In the present study, we demonstrated that the phosphorylation of eNOS, ERK, and Akt could all be suppressed by Ponatinib in a similar manner. However, only PI3K inhibitor LY294002 could reduce the phosphorylation of eNOS in VEGF-treated HUVECs, whereas ERK inhibitor UO126 did not seem to have this effect. This suggests that Ponatinib might reduce NO production by down-regulation of eNOS via Akt pathway. This agrees well with previous studies that the activity of eNOS was up-regulated by Akt following VEGF stimulation [62] and the inhibition of NO-related pathways could effectively reduce VEGF-induced endothelial cell migration and endothelial permeability [63]. The latter was confirmed in the present study because inhibition of NO pathway by NOS inhibitor L-NMMA suppressed VEGF-induced tube formation and abolished basal and VEGF-stimulated cell migration.
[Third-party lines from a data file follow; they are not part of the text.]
-- ==== Sys2Proof/Machine/Pseudo.lean ====
section
/-! DEFINITION. The pseudo-operations (R81 of 30_encoding.md, R96 of 40_crc.md, R153 and R154 of 42_field_codec.md, 43_frame_sequences.md):
fixed sequences of operations, expanded by the host or a wrapper outside the block (R23 of 10_state.md). Each is
written here over `exec`, in the order of its expansion. A raise ends it at that operation and the operations before
keep their effects (R190 of 60_exceptions.md): the error travels in `Except`, the state beside it. -/

namespace Sys2Proof.Machine

/-- What the transport reports when a bus call fails: opaque to the block, passed through unchanged (R196; log entry 13). -/
abbrev TransportError := Nat

/-- Why a pseudo-operation has no meaning for a request (log entry 12). Safe. -/
inductive Stop where
  /-- The request has not the operands the pseudo-operation names: a received frame of another length, whole or in two
  phases, a list of field patterns of another length than the register's fields, a typed value of another kind than
  its field. -/
  | malformedRequest
  /-- The field codec on a register whose length class is not L32, by an operation or a pseudo-operation (R152, U19; log
  entry 11). -/
  | notThirtyTwoBit
  /-- The block did not answer as the operation's rule says. No request reaches it. -/
  | noAnswer
deriving DecidableEq, Repr

/-- How a pseudo-operation ends other than with its result. -/
inductive PseudoError where
  | raised (e : Raise)
  | transport (e : TransportError)
  | stopped (why : Stop)
deriving DecidableEq, Repr

/-- A pseudo-operation with a result of type `α`: from the state before it to its result or its error, and the state
after it. -/
abbrev Pseudo (α : Type) := ExceptT PseudoError (StateM State) α

/-- The result or error of a pseudo-operation, and the state after it. -/
def Pseudo.from {α : Type} (p : Pseudo α) (s : State) : Except PseudoError α × State := p.run.run s

/-- The host presents one primitive operation and reads its answer at the same moment (R190). -/
def issue (i : Instr) : Pseudo Results := ExceptT.mk fun s =>
  match exec i s with
  | .next t =>
    match t.response with
    | some (.ok r) => (.ok r, t)
    | some (.raised e) => (.error (.raised e), t)
    | none => (.error (.stopped .noAnswer), t)
  | .fault _ => (.error (.stopped .noAnswer), s)
  | .refused .notThirtyTwoBit => (.error (.stopped .notThirtyTwoBit), s)
  | .refused _ => (.error (.stopped .noAnswer), s)

/-- The answer was not of the kind its operation gives. -/
def noAnswer {α : Type} : Pseudo α := throw (.stopped .noAnswer)

/-- An operation whose results are the three bytes of a header. -/
def issueHeader (i : Instr) : Pseudo (Byte × Byte × Byte) := do
  match ← issue i with
  | .header h0 h1 h2 => pure (h0, h1, h2)
  | _ => noAnswer

/-- An operation whose result is a checksum byte. -/
def issueSum (i : Instr) : Pseudo Byte := do
  match ← issue i with
  | .sum b => pure b
  | _ => noAnswer

/-- An operation whose result is `ok`. -/
def issueCheck (i : Instr) : Pseudo Bool := do
  match ← issue i with
  | .check ok => pure ok
  | _ => noAnswer

/-- An operation whose result is a register value `v'`. -/
def issueValue (i : Instr) : Pseudo Reg32 := do
  match ← issue i with
  | .value v => pure v
  | _ => noAnswer

/-- An operation whose result is a field pattern of FLD.GET. -/
def issueField (i : Instr) : Pseudo Reg32 := do
  match ← issue i with
  | .field f => pure f
  | _ => noAnswer

/-- An operation whose result is `equal`. -/
def issueEqual (i : Instr) : Pseudo Bool := do
  match ← issue i with
  | .equal e => pure e
  | _ => noAnswer

/-- CRC.FEED of each byte of a sequence, in order. -/
def feed : List Byte → Pseudo Unit
  | [] => pure ()
  | b :: bs => do
    let _ ← issue (.crcFeed b)
    feed bs

/-- `CFG.name` (R11). -/
def config : Pseudo Config := do
  let s ← get
  pure s.cfg

/-- CRC.SUM (R96). -/
def crcSum (bs : List Byte) : Pseudo Byte := do
  let _ ← issue .crcInit
  feed bs
  issueSum .crcRead

/-! ### Frames -/

/-- The write context (R171). -/
def writeContext (c : Config) (h0 h1 h2 : Byte) (data : List Byte) : List Byte :=
  [addrByte c 0#1] ++ [h0, h1, h2] ++ data

/-- The read context (R174). -/
def readContext (c : Config) (h0 h1 h2 : Byte) (data : List Byte) : List Byte :=
  [addrByte c 0#1] ++ [h0, h1, h2] ++ [addrByte c 1#1] ++ data

/-- FRM.WR addr, len, data (R172, R65). The data are the `8 * nbytes(len)` low bits of `data` (log entry 12). -/
def frmWr (addr : BitVec 12) (len : BitVec 2) (data : BitVec 64) : Pseudo (List Byte) := do
  let c ← config
  let (h0, h1, h2) ← issueHeader (.hdrEnc c.opBitWrite 1#1 len addr)
  match lenClass? c len with
  | none => noAnswer
  | some k =>
    let bytes := leBytes data (nbytes k)
    let _ ← issue .crcInit
    feed (writeContext c h0 h1 h2 bytes)
    let sum ← issueSum .crcRead
    pure ([h0, h1, h2] ++ bytes ++ [sum])

/-- FRM.RDCMD addr, len (R173, R66). -/
def frmRdcmd (addr : BitVec 12) (len : BitVec 2) : Pseudo (Byte × Byte × Byte) := do
  let c ← config
  issueHeader (.hdrEnc c.opBitRead 1#1 len addr)

/-- The end of FRM.RDCHK (R175): the received checksum byte is checked, and the data are returned, or ChecksumMismatch and
no data (R192, R200). -/
def checkReceived (data : List Byte) (received : Byte) : Pseudo (BitVec 64) := do
  let ok ← issueCheck (.crcCheck received)
  if ok then pure (BitVec.ofNat 64 (leValue data))
  else do
    let s ← get
    throw (.raised (.checksumMismatch s.sum received))

/-- FRM.RDCHK addr, len, rx_0 .. rx_n (R175, R67): the data, or ChecksumMismatch and no data. A received frame of another
length than `nbytes(len) + 1` is no operand of it (log entry 12). -/
def frmRdchk (addr : BitVec 12) (len : BitVec 2) (rx : List Byte) : Pseudo (BitVec 64) := do
  let c ← config
  let (h0, h1, h2) ← issueHeader (.hdrEnc c.opBitRead 1#1 len addr)
  match lenClass? c len with
  | none => noAnswer
  | some k =>
    match rx.drop (nbytes k) with
    | [received] =>
      let data := rx.take (nbytes k)
      let _ ← issue .crcInit
      feed (readContext c h0 h1 h2 data)
      checkReceived data received
    | _ => throw (.stopped .malformedRequest)

/-- The part of FRM.RDCHK that its split-phase variant performs before the bus read (R176): the header and the first five
bytes of the read context. -/
def readOpen (addr : BitVec 12) (len : BitVec 2) : Pseudo Unit := do
  let c ← config
  let (h0, h1, h2) ← issueHeader (.hdrEnc c.opBitRead 1#1 len addr)
  let _ ← issue .crcInit
  feed (readContext c h0 h1 h2 [])

/-- The part of FRM.RDCHK that its split-phase variant performs as the bytes arrive (R176): `data` are the `nbytes(len)` data
bytes of the received frame. DESIGN CHOICE (log entry 12): R176 gives a reception of another number of data bytes
no result, and the request stops as malformed, with none of its bytes fed. -/
def readClose (len : BitVec 2) (data : List Byte) (received : Byte) : Pseudo (BitVec 64) := do
  let c ← config
  if (lenClass? c len).map nbytes = some data.length then do
    feed data
    checkReceived data received
  else throw (.stopped .malformedRequest)

/-! ### Whole registers -/

/-- `REG_TEMPLATE[r]` for the field codec (R152): an id with no descriptor is refused with IllegalOperand, and a descriptor whose
length class is not L32 stops (U19; log entry 11). -/
def findTemplate (r : Byte) : Pseudo RegDesc := do
  let c ← config
  match regTemplate? c r with
  | some d => if d.len = .l32 then pure d else throw (.stopped .notThirtyTwoBit)
  | none => throw (.raised (.illegalOperand (.register r)))

/-- One FLD.SET for each field in order (R153). -/
def setFields : List FieldDesc → List Reg32 → Reg32 → Pseudo Reg32
  | [], _, v => pure v
  | _ :: _, [], v => pure v
  | F :: Fs, f :: fs, v => do
    let v' ← issueValue (.fldSet F.lsb F.width v f)
    setFields Fs fs v'

/-- The post-encode hooks in order (R153). -/
def encodeHooks : List Hook → Reg32 → Pseudo Reg32
  | [], v => pure v
  | .invert mask :: hs, v => do
    let v' ← issueValue (.postInv mask v)
    encodeHooks hs v'
  | .parity pos cover odd :: hs, v => do
    let v' ← issueValue (.postPar pos cover odd v)
    encodeHooks hs v'

/-- The pre-decode hooks of a list, in the order of the list: Invert undoes itself, Parity does nothing (R154). -/
def decodeHooks : List Hook → Reg32 → Pseudo Reg32
  | [], v => pure v
  | .invert mask :: hs, v => do
    let v' ← issueValue (.postInv mask v)
    decodeHooks hs v'
  | .parity _ _ _ :: hs, v => decodeHooks hs v

/-- One FLD.GET for each field in order (R154). -/
def getFields : List FieldDesc → Reg32 → Pseudo (List Reg32)
  | [], _ => pure []
  | F :: Fs, v => do
    let f ← issueField (.fldGet F.lsb F.width v)
    let fs ← getFields Fs v
    pure (f :: fs)

/-- REG.PACK r, base, f_1 .. f_k (R153): one pattern for each field, else the request is malformed (log entry 12). -/
def regPack (r : Byte) (base : Reg32) (fs : List Reg32) : Pseudo Reg32 := do
  let d ← findTemplate r
  if fs.length = d.fields.length then do
    let v ← setFields d.fields fs base
    encodeHooks d.hooks v
  else throw (.stopped .malformedRequest)

/-- REG.UNPACK r, v (R154): the value after the pre-decode hooks, in reverse order, and the field patterns. -/
def regUnpack (r : Byte) (v : Reg32) : Pseudo (Reg32 × List Reg32) := do
  let d ← findTemplate r
  let v0 ← decodeHooks d.hooks.reverse v
  let fs ← getFields d.fields v0
  pure (v0, fs)

/-- REG.VERIFY r, written, readback (R177). -/
def regVerify (r : Byte) (written readback : Reg32) : Pseudo Unit := do
  let equal ← issueEqual (.eqReg r written readback)
  if equal then pure () else throw (.raised (.readbackMismatch written readback))

/-! ### The whole write-verify -/

/-- What the transport replies to the three bus calls of a write-verify (R178, R196): an error, or for the last one the
bytes read. -/
structure BusReplies where
  write   : Option TransportError
  command : Option TransportError
  read    : TransportError ⊕ List Byte
deriving DecidableEq, Repr

/-- A bus write between two steps (R178): a failure ends the sequence and is passed through unchanged (R196). -/
def busWrite : Option TransportError → Pseudo Unit
  | none => pure ()
  | some e => throw (.transport e)

/-- The bus read (R178, R196). -/
def busRead : TransportError ⊕ List Byte → Pseudo (List Byte)
  | .inl e => throw (.transport e)
  | .inr rx => pure rx

/-- The write-verify of a 32-bit register as the block sees it (R178): the first error ends it (R198). The value is handed to a
frame, and taken from one, as the 32 low bits of its data. -/
def writeVerify (r : Byte) (v : Reg32) (bus : BusReplies) : Pseudo Unit := do
  let d ← findTemplate r
  let c ← config
  let _ ← frmWr d.address (lenCode c d.len) (v.setWidth 64)
  busWrite bus.write
  let _ ← frmRdcmd d.address (lenCode c d.len)
  busWrite bus.command
  let rx ← busRead bus.read
  let readback ← frmRdchk d.address (lenCode c d.len) rx
  regVerify r v (readback.setWidth 32)

/-! ### Typed values -/

/-- A decoded enumeration value (R13, R139). -/
inductive EnumValue where
  | known (code : Byte)
  | reserved (code : Byte)
deriving DecidableEq, Repr

/-- A decoded scaled magnitude (R13, R142, R143). -/
inductive ScaledNumber where
  | auto
  | num (mantissa : Byte) (exponent : BitVec 2)
deriving DecidableEq, Repr

/-- The typed value of a field, by the kinds of R131: a Boolean, a number, an enumeration value, a scaled magnitude, or
one part of a split field (which the caller joins with the other part by SPL.COMB, R149). -/
inductive TypedValue where
  | bool (b : Bool)
  | uint (v : Reg32)
  | enum (v : EnumValue)
  | scaled (v : ScaledNumber)
  | part (v : Reg32)
deriving DecidableEq, Repr

/-- The tagged value of ENUM.DEC for a field pattern (R139). -/
def decodeEnum (t : Byte) (f : Reg32) : Pseudo TypedValue := do
  match ← issue (.enumDec t (f.setWidth 8)) with
  | .decoded true code => pure (.enum (.known code))
  | .decoded false code => pure (.enum (.reserved code))
  | _ => noAnswer

/-- The tagged value of SCL.DEC for a field pattern (R143). -/
def decodeScaled (f : Reg32) : Pseudo TypedValue := do
  match ← issue (.sclDec (f.setWidth 10)) with
  | .scaled true _ _ => pure (.scaled .auto)
  | .scaled false mantissa exponent => pure (.scaled (.num mantissa exponent))
  | _ => noAnswer

/-- The typed value of a field pattern (R154). -/
def decodeField (kind : FieldKind) (f : Reg32) : Pseudo TypedValue :=
  match kind with
  | .bool => pure (.bool (f.getLsbD 0))
  | .uint => pure (.uint f)
  | .enumExhaustive t => decodeEnum t f
  | .enumPartial t => decodeEnum t f
  | .scaled _ => decodeScaled f
  | .splitHigh _ _ => pure (.part f)
  | .splitLow _ _ => pure (.part f)

/-- The field pattern of ENUM.ENC for a tagged value (R140). -/
def encodeEnum (t : Byte) (v : EnumValue) : Pseudo Reg32 := do
  match ← issue (match v with | .known code => .enumEnc t true code | .reserved code => .enumEnc t false code) with
  | .code code => pure (code.setWidth 32)
  | _ => noAnswer

/-- The field pattern of SCL.ENC for a tagged value (R144). -/
def encodeScaled (v : ScaledNumber) : Pseudo Reg32 := do
  match ← issue (match v with | .auto => .sclEnc true 0#8 0#2 | .num m e => .sclEnc false m e) with
  | .pattern f => pure (f.setWidth 32)
  | _ => noAnswer

/-- The field pattern of a typed value (R153); a value of another kind than the field's is no operand (log entry 12). -/
def encodeField (kind : FieldKind) (v : TypedValue) : Pseudo Reg32 :=
  match kind, v with
  | .bool, .bool b => pure ((BitVec.ofBool b).setWidth 32)
  | .uint, .uint f => pure f
  | .enumExhaustive t, .enum e => encodeEnum t e
  | .enumPartial t, .enum e => encodeEnum t e
  | .scaled _, .scaled x => encodeScaled x
  | .splitHigh _ _, .part f => pure f
  | .splitLow _ _, .part f => pure f
  | _, _ => throw (.stopped .malformedRequest)

/-- The typed values of a list of fields from their patterns (R154). -/
def decodeFields : List FieldDesc → List Reg32 → Pseudo (List TypedValue)
  | F :: Fs, f :: fs => do
    let v ← decodeField F.kind f
    let vs ← decodeFields Fs fs
    pure (v :: vs)
  | _, _ => pure []

/-- The patterns of a list of fields from their typed values (R153). -/
def encodeFields : List FieldDesc → List TypedValue → Pseudo (List Reg32)
  | F :: Fs, v :: vs => do
    let f ← encodeField F.kind v
    let fs ← encodeFields Fs vs
    pure (f :: fs)
  | _, _ => pure []

/-- `fromValue` (R130, R154): a register value to the value after the pre-decode hooks and the typed values. -/
def regDecode (r : Byte) (v : Reg32) : Pseudo (Reg32 × List TypedValue) := do
  let d ← findTemplate r
  let (v0, fs) ← regUnpack r v
  let vs ← decodeFields d.fields fs
  pure (v0, vs)

/-- `toValue` (R130, R153): a base value and the typed values to a register value. -/
def regEncode (r : Byte) (base : Reg32) (vs : List TypedValue) : Pseudo Reg32 := do
  let d ← findTemplate r
  if vs.length = d.fields.length then do
    let fs ← encodeFields d.fields vs
    regPack r base fs
  else throw (.stopped .malformedRequest)

/-! ### Runs of primitive operations -/

/-- A finite list of operations presented one after another (R225): the answers in order, and the last state. -/
def runOps : List Instr → State → Host.Outcome (List (Option Response) × State) Fault Refusal
  | [], s => .next ([], s)
  | i :: is, s =>
    match exec i s with
    | .fault f => .fault f
    | .refused r => .refused r
    | .next t =>
      match runOps is t with
      | .fault f => .fault f
      | .refused r => .refused r
      | .next (rs, u) => .next (t.response :: rs, u)

end Sys2Proof.Machine
end

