theorem witness_IllFormedOperandsAreRefused : Instr.wellFormed (.splSplit 5#5 3#5 0x100#32) = false ∧
    Instr.wellFormed (.enumDec 1#8 4#8) = true ∧
    exec (.enumDec 1#8 4#8) demo = .next (demo.raise (.illegalOperand (.code 4#8))) :=
  ⟨by decide, rfl, rfl⟩

theorem witness_ResetClearsTheRemainder : configWf (demoNext .reset).cfg = true ∧
    (demoNext .reset).inputs = .reset :: [] ∧ ∃ t, exec .crcInit (demoNext .reset) = .next t :=
  ⟨demo_wf, rfl, _, rfl⟩

theorem witness_InvariantHoldsAtReset : configWf demoConfig = true := demo_wf

theorem witness_EveryStepKeepsTheInvariant : Inv (demoNext (.command 0x14#88)) ∧
    ∃ t, step (demoNext (.command 0x14#88)) = .next t :=
  ⟨⟨demo_wf, trivial⟩, _, by rw [step, if_pos (show configWf (demoNext (.command 0x14#88)).cfg = true from demo_wf)]; rfl⟩

theorem witness_StepPerformsTheDecodedOperation :
    (configWf (demoNext (.command 0x3111#88)).cfg = true ∧
      (demoNext (.command 0x3111#88)).inputs = .command 0x3111#88 :: [] ∧
      decode 0x3111#88 = .ok (.crcFeed 0x31#8)) ∧
    (configWf demo.cfg = true ∧ demo.inputs = []) ∧
    configWf (State.constructed { demoConfig with opBitRead := 0#1 }).cfg = false :=
  ⟨⟨demo_wf, rfl, by decide⟩, ⟨demo_wf, rfl⟩, smoke_config_opBits⟩

theorem witness_UnassignedCodesEndWithIllegalOp : configWf (demoNext (.command 0x14#88)).cfg = true ∧
    (demoNext (.command 0x14#88)).inputs = .command 0x14#88 :: [] ∧
    (0x14#88 : CmdWord).extractLsb' 0 8 ∉ ([0x10#8, 0x11#8, 0x12#8, 0x13#8] : List Byte) ∧
    decode 0x14#88 = .error (.unassigned 0x14#8) ∧ (0x3111#88 : CmdWord).extractLsb' 0 8 = 0x11#8 :=
  ⟨demo_wf, rfl, by decide, by decide, by decide⟩

theorem witness_DisciplinedRunsForgetTheOldRemainder :
    admits true [.crcInit, .crcFeed 0x31#8, .eqReg 0x0A#8 0#32 0#32, .crcRead] = true ∧
    admits true [.crcFeed 0x31#8] = false ∧
    ∀ i ∈ ([.crcInit, .crcFeed 0x31#8, .eqReg 0x0A#8 0#32 0#32, .crcRead] : List Instr), inCodec demo.cfg i := by
  refine ⟨by decide, by decide, ?_⟩
  intro i hi
  simp only [List.mem_cons, List.not_mem_nil, or_false] at hi
  rcases hi with rfl | rfl | rfl | rfl
  · exact fun r a b d h => by cases h
  · exact fun r a b d h => by cases h
  · exact inCodec_XA 0#32 0#32
  · exact fun r a b d h => by cases h

theorem witness_CrcDependsOnTheBytesSinceInit :
    (demo.setCrc 0x72#8).crc = crcRaw (demo.setCrc 0x72#8).cfg.crcPoly [0x31#8, 0x32#8] ∧
    ∀ i ∈ ([.eqReg 0x0A#8 0#32 0#32] : List Instr), inCodec (demo.setCrc 0x72#8).cfg i := by
  refine ⟨by decide +kernel, ?_⟩
  intro i hi
  rw [List.mem_singleton.mp hi]
  exact inCodec_XA 0#32 0#32

theorem witness_SteppingTheCommandsPerformsTheRun :
    configWf (demo.setInputs [.command (encode .crcInit), .command (encode (.crcFeed 0x31#8))]).cfg = true ∧
    (demo.setInputs [.command (encode .crcInit), .command (encode (.crcFeed 0x31#8))]).inputs =
      [.crcInit, .crcFeed 0x31#8].map (fun i => .command (encode i)) ∧
    ∀ i ∈ ([.crcInit, .crcFeed 0x31#8] : List Instr), inCodec demo.cfg i := by
  refine ⟨demo_wf, rfl, ?_⟩
  intro i hi
  simp only [List.mem_cons, List.not_mem_nil, or_false] at hi
  rcases hi with rfl | rfl <;> exact fun r a b d h => by cases h
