-- ==== Sys2Proof/Config.lean ====
section
/-! DEFINITION. The parameters of the core (00_scope.md R5). The parameters the spec marks OPEN are arguments of
the definitions that use them; their default values stand here. No parameter is a free value: the spec
leaves no result open (93_implementation_defined.md). TRIT_ENCODING has no counterpart (a trit is abstract,
92_eei_decisions.md D1) and HOST_REGION_MAP is empty (D37): no address is special to the core. -/

namespace Sys2Proof.Config

/-- TRITS_PER_WORD. -/
abbrev tritsPerWord : Nat := 9

/-- WORD_VALUES = 3^9, the number of words and of memory cells (MEM_WORDS). -/
abbrev wordValues : Int := 19683

/-- WORD_MAX; WORD_MIN is its negation. -/
abbrev wordMax : Int := 9841

/-- SHORT_IMM_MAX (93_implementation_defined.md U9: fixed, not a parameter). -/
abbrev shortImmMax : Int := 4

/-- RESET_PC. -/
abbrev resetPc : Int := 0

/-- The opcode values that spell no instruction in the base machine (30_encoding.md R55), one of which
the parameter STA_OPCODE may claim (43_data_movement.md R164). -/
inductive FreeOpcode where
  | minus12
  | plus10
  | plus11
  | plus12
  | plus13
deriving DecidableEq, Repr

/-- The opcode value of a free slot. -/
def FreeOpcode.code : FreeOpcode → Int
  | .minus12 => -12
  | .plus10 => 10
  | .plus11 => 11
  | .plus12 => 12
  | .plus13 => 13

/-- STA_OPCODE (OPEN, 92_eei_decisions.md D14): none, the base machine has no store instruction. -/
def staOpcode : Option FreeOpcode := none

/-- ASM_MNEMONIC_CASE_INSENSITIVE (OPEN, 92_eei_decisions.md D31): false. -/
def asmMnemonicCaseInsensitive : Bool := false

/-- INT_PORT_WIDTH (OPEN, 92_eei_decisions.md D32): 15 bits is the least width of a binary integer port. -/
abbrev intPortWidth : Nat := 15

end Sys2Proof.Config
end

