-- ==== Sys2Proof/Machine/Logic.lean ====
section
/-! DEFINITION. MIN, MAX, CON, ANY, XOR (44_alu_instructions.md R177 to R180, R183). -/

namespace Sys2Proof.Machine

/-- MIN in REGISTER_REGISTER mode (44_alu_instructions.md R177). -/
def execMinRR (x : Reg) (y : Reg) (s : State) : Host.Outcome State Fault Refusal :=
  .next (aluInto Alu.min x (.reg y) s)

/-- MIN in SHORT_IMMEDIATE mode (44_alu_instructions.md R177). -/
def execMinSI (x : Reg) (imm : Int) (s : State) : Host.Outcome State Fault Refusal :=
  .next (aluInto Alu.min x (.short imm) s)

/-- MIN in WORD_IMMEDIATE mode (44_alu_instructions.md R177). -/
def execMinWI (x : Reg) (z : Word) (s : State) : Host.Outcome State Fault Refusal :=
  .next (aluInto Alu.min x (.word z) s)

/-- MAX in REGISTER_REGISTER mode (44_alu_instructions.md R178). -/
def execMaxRR (x : Reg) (y : Reg) (s : State) : Host.Outcome State Fault Refusal :=
  .next (aluInto Alu.max x (.reg y) s)

/-- MAX in SHORT_IMMEDIATE mode (44_alu_instructions.md R178). -/
def execMaxSI (x : Reg) (imm : Int) (s : State) : Host.Outcome State Fault Refusal :=
  .next (aluInto Alu.max x (.short imm) s)

/-- MAX in WORD_IMMEDIATE mode (44_alu_instructions.md R178). -/
def execMaxWI (x : Reg) (z : Word) (s : State) : Host.Outcome State Fault Refusal :=
  .next (aluInto Alu.max x (.word z) s)

/-- CON in REGISTER_REGISTER mode (44_alu_instructions.md R179). -/
def execConRR (x : Reg) (y : Reg) (s : State) : Host.Outcome State Fault Refusal :=
  .next (aluInto Alu.consensus x (.reg y) s)

/-- CON in SHORT_IMMEDIATE mode (44_alu_instructions.md R179). -/
def execConSI (x : Reg) (imm : Int) (s : State) : Host.Outcome State Fault Refusal :=
  .next (aluInto Alu.consensus x (.short imm) s)

/-- CON in WORD_IMMEDIATE mode (44_alu_instructions.md R179). -/
def execConWI (x : Reg) (z : Word) (s : State) : Host.Outcome State Fault Refusal :=
  .next (aluInto Alu.consensus x (.word z) s)

/-- ANY in REGISTER_REGISTER mode (44_alu_instructions.md R180). -/
def execAnyRR (x : Reg) (y : Reg) (s : State) : Host.Outcome State Fault Refusal :=
  .next (aluInto Alu.union x (.reg y) s)

/-- ANY in SHORT_IMMEDIATE mode (44_alu_instructions.md R180). -/
def execAnySI (x : Reg) (imm : Int) (s : State) : Host.Outcome State Fault Refusal :=
  .next (aluInto Alu.union x (.short imm) s)

/-- ANY in WORD_IMMEDIATE mode (44_alu_instructions.md R180). -/
def execAnyWI (x : Reg) (z : Word) (s : State) : Host.Outcome State Fault Refusal :=
  .next (aluInto Alu.union x (.word z) s)

/-- XOR in REGISTER_REGISTER mode (44_alu_instructions.md R183). -/
def execXorRR (x : Reg) (y : Reg) (s : State) : Host.Outcome State Fault Refusal :=
  .next (aluInto Alu.xor x (.reg y) s)

/-- XOR in SHORT_IMMEDIATE mode (44_alu_instructions.md R183). -/
def execXorSI (x : Reg) (imm : Int) (s : State) : Host.Outcome State Fault Refusal :=
  .next (aluInto Alu.xor x (.short imm) s)

/-- XOR in WORD_IMMEDIATE mode (44_alu_instructions.md R183). -/
def execXorWI (x : Reg) (z : Word) (s : State) : Host.Outcome State Fault Refusal :=
  .next (aluInto Alu.xor x (.word z) s)

end Sys2Proof.Machine
end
In addition to Akt/eNOS/NO pathway, VEGF/VEGFR also induces endothelial cell proliferation and migration via activation of other downstream kinases such as p38, ERK and FAK [64]. Our result showed that Ponatinib had powerful inhibitory effect on ERK and p38 activation, suggesting that blocking signal transduction of these pathways could also be part of the mechanism underlying the anti-angiogenic effect of Ponatinib. Interestingly, the three pathways including PI3K/Akt seemed to have different sensitivity to Ponatinib inhibition. Among the three, p38 was the most sensitive one as Ponatinib could completely abolish the basal and VEGF-stimulated p38 phosphorylation at 1 μM. Higher concentrations of Ponatinib were needed to exhibit the effects on Akt and ERK. Blockade of p38 with its inhibitor completely suppressed VEGF-induced tube formation and abolished basal and VEGF-induced cell migration, suggesting important roles for p38 in these cellular events.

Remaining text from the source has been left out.